YOUR OBJECTIVE: Lines from the records below that contain the word "uimm" are to be copied out.
%%
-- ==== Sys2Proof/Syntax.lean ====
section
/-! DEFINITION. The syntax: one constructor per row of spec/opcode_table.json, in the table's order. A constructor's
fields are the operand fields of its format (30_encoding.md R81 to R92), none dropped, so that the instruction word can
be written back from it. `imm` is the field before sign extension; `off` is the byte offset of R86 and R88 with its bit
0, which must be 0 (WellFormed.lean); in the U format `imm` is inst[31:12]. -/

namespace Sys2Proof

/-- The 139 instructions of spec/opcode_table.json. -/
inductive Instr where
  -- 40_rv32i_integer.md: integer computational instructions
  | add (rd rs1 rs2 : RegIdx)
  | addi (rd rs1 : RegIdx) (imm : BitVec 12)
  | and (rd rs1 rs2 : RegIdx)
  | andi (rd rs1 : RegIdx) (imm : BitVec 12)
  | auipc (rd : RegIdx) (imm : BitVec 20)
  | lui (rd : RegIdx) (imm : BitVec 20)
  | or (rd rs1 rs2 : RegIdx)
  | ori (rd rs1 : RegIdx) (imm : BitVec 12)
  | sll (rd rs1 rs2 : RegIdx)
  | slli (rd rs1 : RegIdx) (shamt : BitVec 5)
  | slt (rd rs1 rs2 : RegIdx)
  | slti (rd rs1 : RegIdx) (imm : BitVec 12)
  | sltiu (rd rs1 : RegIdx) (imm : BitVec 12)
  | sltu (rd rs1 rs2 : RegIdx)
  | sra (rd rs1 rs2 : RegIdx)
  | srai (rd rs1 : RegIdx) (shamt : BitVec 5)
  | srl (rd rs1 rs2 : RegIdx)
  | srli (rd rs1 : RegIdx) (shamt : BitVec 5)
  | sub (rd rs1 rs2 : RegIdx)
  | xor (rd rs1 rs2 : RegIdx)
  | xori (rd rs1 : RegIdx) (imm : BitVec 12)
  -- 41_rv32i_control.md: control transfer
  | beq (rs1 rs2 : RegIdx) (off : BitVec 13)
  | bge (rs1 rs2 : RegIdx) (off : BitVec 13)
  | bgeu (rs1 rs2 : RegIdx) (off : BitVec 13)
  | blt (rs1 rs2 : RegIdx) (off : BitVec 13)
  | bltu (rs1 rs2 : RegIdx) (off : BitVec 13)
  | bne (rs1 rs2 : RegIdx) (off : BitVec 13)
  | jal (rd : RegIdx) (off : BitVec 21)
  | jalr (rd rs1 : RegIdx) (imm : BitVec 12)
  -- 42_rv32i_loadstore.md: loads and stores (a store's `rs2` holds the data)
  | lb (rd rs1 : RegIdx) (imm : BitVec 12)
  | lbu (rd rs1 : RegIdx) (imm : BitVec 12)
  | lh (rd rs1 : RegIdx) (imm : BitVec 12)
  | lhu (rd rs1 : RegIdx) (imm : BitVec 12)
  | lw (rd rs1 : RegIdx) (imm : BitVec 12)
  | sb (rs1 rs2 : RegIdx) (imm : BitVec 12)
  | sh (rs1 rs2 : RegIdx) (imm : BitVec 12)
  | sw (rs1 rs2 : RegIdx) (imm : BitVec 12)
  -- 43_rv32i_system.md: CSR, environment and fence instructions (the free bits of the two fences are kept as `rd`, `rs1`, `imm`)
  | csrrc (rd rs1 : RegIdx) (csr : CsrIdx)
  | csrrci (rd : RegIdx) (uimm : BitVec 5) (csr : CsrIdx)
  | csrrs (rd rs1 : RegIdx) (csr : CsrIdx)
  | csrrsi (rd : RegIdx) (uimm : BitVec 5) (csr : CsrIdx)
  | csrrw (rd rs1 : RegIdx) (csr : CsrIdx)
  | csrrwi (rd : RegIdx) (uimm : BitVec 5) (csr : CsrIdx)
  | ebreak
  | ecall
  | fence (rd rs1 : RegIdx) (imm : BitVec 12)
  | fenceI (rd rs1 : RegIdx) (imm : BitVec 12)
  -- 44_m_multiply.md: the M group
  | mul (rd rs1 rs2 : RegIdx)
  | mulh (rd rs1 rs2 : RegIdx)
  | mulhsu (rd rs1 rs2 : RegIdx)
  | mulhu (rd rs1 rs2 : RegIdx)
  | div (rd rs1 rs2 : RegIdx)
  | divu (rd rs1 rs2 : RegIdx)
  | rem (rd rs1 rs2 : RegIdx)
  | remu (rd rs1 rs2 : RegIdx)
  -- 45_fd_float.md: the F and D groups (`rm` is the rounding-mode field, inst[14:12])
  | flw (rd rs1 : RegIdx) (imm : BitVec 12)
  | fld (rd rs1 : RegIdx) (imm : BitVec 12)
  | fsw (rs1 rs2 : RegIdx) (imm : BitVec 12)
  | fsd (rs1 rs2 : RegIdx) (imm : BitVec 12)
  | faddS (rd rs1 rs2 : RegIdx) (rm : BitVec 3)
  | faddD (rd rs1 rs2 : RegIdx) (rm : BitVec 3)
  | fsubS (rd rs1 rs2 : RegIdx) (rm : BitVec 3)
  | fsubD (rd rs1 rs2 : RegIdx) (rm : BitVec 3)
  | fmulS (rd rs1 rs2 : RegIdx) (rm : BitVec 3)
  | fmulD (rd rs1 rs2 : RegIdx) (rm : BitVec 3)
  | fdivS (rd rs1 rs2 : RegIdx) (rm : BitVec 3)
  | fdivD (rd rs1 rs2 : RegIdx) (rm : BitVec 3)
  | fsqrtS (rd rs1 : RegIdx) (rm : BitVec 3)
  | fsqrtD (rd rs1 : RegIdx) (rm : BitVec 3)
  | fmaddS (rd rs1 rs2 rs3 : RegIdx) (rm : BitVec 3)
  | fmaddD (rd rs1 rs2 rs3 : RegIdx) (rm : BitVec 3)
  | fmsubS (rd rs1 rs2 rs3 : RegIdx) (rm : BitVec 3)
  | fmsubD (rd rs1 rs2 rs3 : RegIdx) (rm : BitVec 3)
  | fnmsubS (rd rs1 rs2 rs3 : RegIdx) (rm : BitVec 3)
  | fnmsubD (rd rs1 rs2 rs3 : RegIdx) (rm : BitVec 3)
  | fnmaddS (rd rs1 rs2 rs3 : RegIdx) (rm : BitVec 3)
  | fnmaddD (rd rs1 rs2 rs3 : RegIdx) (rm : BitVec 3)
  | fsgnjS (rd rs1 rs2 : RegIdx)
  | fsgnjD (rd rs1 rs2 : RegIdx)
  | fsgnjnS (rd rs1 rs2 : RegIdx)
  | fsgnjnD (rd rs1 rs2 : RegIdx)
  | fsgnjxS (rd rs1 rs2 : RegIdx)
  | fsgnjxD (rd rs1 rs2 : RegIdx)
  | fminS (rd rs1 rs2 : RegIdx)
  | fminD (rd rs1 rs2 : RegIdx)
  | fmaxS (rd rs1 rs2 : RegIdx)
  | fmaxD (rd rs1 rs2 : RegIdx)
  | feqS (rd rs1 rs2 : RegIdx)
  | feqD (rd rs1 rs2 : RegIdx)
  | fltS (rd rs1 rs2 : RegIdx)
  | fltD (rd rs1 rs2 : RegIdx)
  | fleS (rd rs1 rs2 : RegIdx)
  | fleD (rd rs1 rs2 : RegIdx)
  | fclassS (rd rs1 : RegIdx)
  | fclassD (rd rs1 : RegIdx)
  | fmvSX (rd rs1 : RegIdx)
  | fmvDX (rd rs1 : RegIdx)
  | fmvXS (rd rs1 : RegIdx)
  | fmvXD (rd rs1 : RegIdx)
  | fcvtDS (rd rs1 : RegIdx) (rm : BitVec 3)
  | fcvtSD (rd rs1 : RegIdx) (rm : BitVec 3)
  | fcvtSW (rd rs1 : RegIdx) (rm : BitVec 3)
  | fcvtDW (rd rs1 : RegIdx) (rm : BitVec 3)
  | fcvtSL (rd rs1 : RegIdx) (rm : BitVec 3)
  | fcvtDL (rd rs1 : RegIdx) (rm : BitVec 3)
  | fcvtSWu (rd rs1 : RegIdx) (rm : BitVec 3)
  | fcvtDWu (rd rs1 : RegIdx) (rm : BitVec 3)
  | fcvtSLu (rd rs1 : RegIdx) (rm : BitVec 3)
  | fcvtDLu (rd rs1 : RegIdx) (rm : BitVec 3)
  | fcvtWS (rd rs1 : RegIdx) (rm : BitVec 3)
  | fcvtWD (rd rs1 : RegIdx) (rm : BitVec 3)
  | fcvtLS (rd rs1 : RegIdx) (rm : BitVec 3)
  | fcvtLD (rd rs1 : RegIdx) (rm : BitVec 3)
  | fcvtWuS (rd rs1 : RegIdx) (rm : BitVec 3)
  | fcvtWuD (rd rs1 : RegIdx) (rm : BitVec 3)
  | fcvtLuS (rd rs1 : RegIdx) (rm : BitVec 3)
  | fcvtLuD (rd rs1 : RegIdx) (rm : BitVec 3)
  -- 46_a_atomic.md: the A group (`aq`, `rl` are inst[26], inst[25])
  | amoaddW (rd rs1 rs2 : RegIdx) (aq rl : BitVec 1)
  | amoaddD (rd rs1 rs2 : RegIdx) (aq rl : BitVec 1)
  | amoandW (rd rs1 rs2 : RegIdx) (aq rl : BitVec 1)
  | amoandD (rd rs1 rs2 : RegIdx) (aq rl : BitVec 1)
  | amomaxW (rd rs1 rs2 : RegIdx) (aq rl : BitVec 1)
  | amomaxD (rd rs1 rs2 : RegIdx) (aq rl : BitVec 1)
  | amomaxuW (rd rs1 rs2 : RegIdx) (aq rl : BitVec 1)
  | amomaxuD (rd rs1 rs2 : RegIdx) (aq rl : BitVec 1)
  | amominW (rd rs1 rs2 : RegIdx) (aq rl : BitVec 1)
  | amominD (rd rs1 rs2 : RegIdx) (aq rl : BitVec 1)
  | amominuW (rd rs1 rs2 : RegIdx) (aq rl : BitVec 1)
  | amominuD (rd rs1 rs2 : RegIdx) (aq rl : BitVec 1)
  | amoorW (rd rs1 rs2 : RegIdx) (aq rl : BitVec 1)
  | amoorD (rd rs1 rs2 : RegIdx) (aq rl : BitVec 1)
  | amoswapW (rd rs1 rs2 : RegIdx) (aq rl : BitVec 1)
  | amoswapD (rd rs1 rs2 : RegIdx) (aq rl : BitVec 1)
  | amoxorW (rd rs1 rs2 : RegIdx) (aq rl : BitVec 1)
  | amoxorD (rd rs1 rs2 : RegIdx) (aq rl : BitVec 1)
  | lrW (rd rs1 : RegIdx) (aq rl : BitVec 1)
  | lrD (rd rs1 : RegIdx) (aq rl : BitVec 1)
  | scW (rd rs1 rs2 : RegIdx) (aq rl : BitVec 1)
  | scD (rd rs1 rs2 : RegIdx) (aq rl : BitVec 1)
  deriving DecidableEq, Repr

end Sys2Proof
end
%%
RESULT OF THIS EXERCISE:
  | csrrci (rd : RegIdx) (uimm : BitVec 5) (csr : CsrIdx)
  | csrrsi (rd : RegIdx) (uimm : BitVec 5) (csr : CsrIdx)
  | csrrwi (rd : RegIdx) (uimm : BitVec 5) (csr : CsrIdx)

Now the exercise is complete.